Minister van Landbouw, Denis Ducarme © Belga

Minister van Landbouw Ducarme haalt in de zaak van fipronil in eieren fel uit naar de Nederlandse overheid. Die zou een maand gewacht hebben om informatie door te geven en bovendien al sinds 2016 op de hoogte zijn van fipronil in eieren.

Minister van Landbouw Denis Ducarme (MR) haalt woensdag fel uit naar de informatiedoorstroming vanuit Nederland in het kader van de fipronilbesmetting in de eiersector. België heeft meer dan een maand op gevraagde info moeten wachten, zegt hij. Bovendien zou Nederland al sinds november 2016 weet hebben van een probleem met fipronil in de pluimveesector. Een en ander moet blijken uit de chronologie van de crisis die door het Federaal Agentschap voor de veiligheid van de voedselketen (FAVV) aan Ducarme is overgemaakt.

Ducarme kwam aan het woord in de Kamercommissies Landbouw en Volksgezondheid, die in spoedzitting bijeengekomen zijn over de eiercrisis. Volgens Ducarme moesten de Belgische autoriteiten herhaaldelijk om de klantenlijst vragen van het verdachte Nederlandse bedrijf “CF” (ChickFriend).

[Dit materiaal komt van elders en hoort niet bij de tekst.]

-- ==== Sys2Proof/Machine/RegRead.lean ====
section
/-! DEFINITION. Reading control space: pages, registers and the fields derived from the rest of the state
(R413 to R417, R422, and the register tables of the chapters). -/

namespace Sys2Proof.Machine

open Sys2Proof

/-! ### Pages (R414, Table REG-1) -/

/-- A block page: its block, the instance whose registers it holds, and its number among the pages. -/
structure Page where
  blk : Blk
  inst : Nat
  idx : Nat
  deriving DecidableEq, Repr

/-- The page at offset `page` × 64 KiB, none where it is reserved or its fabric die is absent. -/
def Dev.page (d : Dev) (page : Nat) : Option Page :=
  if page = 0 then some ⟨.hub, 0, 0⟩
  else if page = 0x10 then some ⟨.tick, 0, 1⟩
  else if page = 0x20 then some ⟨.job, 0, 2⟩
  else if 0x40 ≤ page && page < 0x70 then some ⟨.core, page - 0x40, 3 + (page - 0x40)⟩
  else if 0x80 ≤ page && page < 0x8C then some ⟨.sep, page - 0x80, 51 + (page - 0x80)⟩
  else if page = 0xA0 then some ⟨.pail, 0, 63⟩
  else if page = 0xB0 then some ⟨.tier, 0, 64⟩
  else if page = 0xC0 then some ⟨.gmem, 0, 65⟩
  else if 0x100 ≤ page && page % 16 = 0 && page / 16 - 16 < d.order.fabricDies then
    some ⟨.fab, page / 16 - 16, 66 + (page / 16 - 16)⟩
  else if page = 0x200 then some ⟨.coll, 0, 76⟩
  else if page = 0x210 then some ⟨.twin, 0, 77⟩
  else if page = 0x220 then some ⟨.snap, 0, 78⟩
  else if page = 0x230 then some ⟨.sec, 0, 79⟩
  else if page = 0x240 then some ⟨.hostif, 0, 80⟩
  else if page = 0x250 then some ⟨.pwr, 0, 81⟩
  else none

/-- Type code of a block (Table REG-1). -/
def Blk.code : Blk → Nat
  | .hub => 0x01 | .tick => 0x02 | .job => 0x03 | .core => 0x04 | .sep => 0x05 | .pail => 0x06 | .tier => 0x07
  | .gmem => 0x08 | .fab => 0x09 | .coll => 0x0A | .twin => 0x0B | .snap => 0x0C | .sec => 0x0D | .hostif => 0x0E
  | .pwr => 0x0F | .common => 0

/-- The pages that a start state lets a master reach: in IDENTITY the host alone, over the endpoint (Table BOOT-3). -/
def StartState.reaches (s : StartState) (b : Blk) (m : Master) : Bool :=
  match s with
  | .off => false
  | .supply => false
  | .identity => m = .host && (b = .hub || b = .sec)
  | .baseAuth => b = .hub || b = .sec
  | .failed => b = .hub || b = .sec || b = .hostif
  | _ => true

/-- A page that a master can reach in the present start state. -/
def Dev.openPage (d : Dev) (page : Nat) (m : Master := .host) : Option Page :=
  (d.page page).filter fun p => d.start.state.reaches p.blk m

/-! ### Fields of a register -/

/-- The fields of the register at an offset of a page, each with its index among the registers of its name. -/
def Page.fields (p : Page) (reg : Nat) : List (Fld × Nat) :=
  (if 0x1F00 ≤ reg then fldsCommon else p.blk.flds).filterMap fun f =>
    let r := f.row
    ((List.range r.count).find? fun i => r.off + r.stride * i = reg).map fun i => (f, i)

/-- The instance under which a field of a page is stored: common registers by page, FAB_CFG_MGMT_EPOCH once.
(log 17 DEDUCED) -/
def Page.instOf (p : Page) (f : Fld) : Nat :=
  if f.row.blk = .common then p.idx else if f = .fabCfgMgmtEpoch then 0 else p.inst

/-- Fields that only the page of FAB0 holds (R342). -/
def fab0Flds : List Fld :=
  [.fabRtCmd, .fabRtAtLo, .fabRtAtHi, .fabMidSel, .fabMidData, .fabMidCount, .fabCfgMseedLo, .fabCfgMseedHi]

/-- The page holds the field. (log 17 DEDUCED) -/
def Page.holds (p : Page) (f : Fld) : Bool := p.inst = 0 || !fab0Flds.contains f

/-! ### Votes (R422) -/

/-- The value that at least two copies hold. -/
def V3.vote (v : V3) : Option Nat := if v.a = v.b || v.a = v.c then some v.a else if v.b = v.c then some v.b else none

/-- What the three copies of a field without a majority are rewritten to (R423). -/
structure VoteField where
  fld : Fld
  copies : V3
  truth : Nat
  deriving DecidableEq, Repr

/-- A job is admitted: from ADMITTED until it is TORN. -/
def JobPhase.isAdmitted : JobPhase → Bool
  | .idle | .loading | .torn => false
  | _ => true

/-- The voted fields. (log 20 DEDUCED) -/
def Dev.voteFields (d : Dev) : List VoteField :=
  let form := match if d.job.phase.isAdmitted then d.image else none with
    | some m => (m.form.period, m.form.guardBand)
    | none => (0, 0)
  [⟨.tickPeriodCounts, d.ctl.period, form.1⟩, ⟨.tickGuardCounts, d.ctl.guardBand, form.2⟩,
   ⟨.jobStateCode, d.ctl.jobState, d.job.phase.code⟩]

/-- What a read of a voted field returns. -/
def VoteField.value (v : VoteField) : Nat := v.copies.vote.getD v.truth

/-- The voted field of a name. -/
def Dev.voteOf (d : Dev) (f : Fld) : Option VoteField := d.voteFields.find? fun v => v.fld = f

/-! ### Fields derived from the state -/

/-- Fields of TICK and JOB. -/
def Dev.liveJob (d : Dev) (f : Fld) : Option Nat :=
  match f with
  | .tickSyncState => some d.syncState.code
  | .tickSyncOnBackup => some d.sync.onBackup.toNat
  | .tickSlotsCount => some (match d.image with | some m => m.form.slots | none => 0)
  | .tickSlotsCurrent => some d.frame.slot
  | .jobCapPlacever => some d.sec.placeVer
  | .jobStopFrameLo => some (d.job.stop % 2 ^ 32)
  | .jobStopFrameHi => some (d.job.stop / 2 ^ 32)
  | .jobStateLending => some (d.tier.lend != .off).toNat
  | .jobHerdUsed => some (match d.herdPart with | some p => (d.usedSlots p).length | none => 0)
  | .jobHerdPresent => some d.herdPart.isSome.toNat
  | .jobHerdInCons => some d.herd.inCons
  | .jobHerdOutProd => some d.herd.outProd
  | _ => none

/-- A core's sequencer holds an instruction back: a hold, or, before its TICK.END, a scalar in use or a full queue at its
next instruction (R53, R90, R114). -/
def Dev.coreHeld (d : Dev) (c : Fin 48) : Bool :=
  let x := d.cores[c]
  x.hold != .none || (!x.ended && match (d.template c)[x.pc]? with
    | some w => x.scalarHeld w || !x.queueRoom d.order.fabricDies w
    | none => false)

/-- Units of a core's statistics regions that are live in the running frame slot (R217). -/
def Dev.liveUnits (d : Dev) (c : Nat) : Nat :=
  match d.image with
  | none => 0
  | some m => sumBy (m.form.stats.filter fun r => r.core = c && r.live d.frame.slot) (·.units)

Voor zijn uiteenzetting baseerde Ducarme zich op de chronologie van de fipronilcrisis. Het FAVV bezorgde die dinsdag aan de minister, woensdag kregen ook de Kamerleden het gedetailleerde document.

Chronologie

Daaruit blijkt dat het FAVV op 2 juni voor het eerst op de hoogte werd gebracht van een ‘niet-conform resultaat’. Een eierverwerkend bedrijf (“XBB” genoemd in het document) was die besmetting met fipronil via autocontrole, maar wel toevallig, op het spoor gekomen. Het ging om eieren die op 9 mei gelegd waren in het legbedrijf XAA.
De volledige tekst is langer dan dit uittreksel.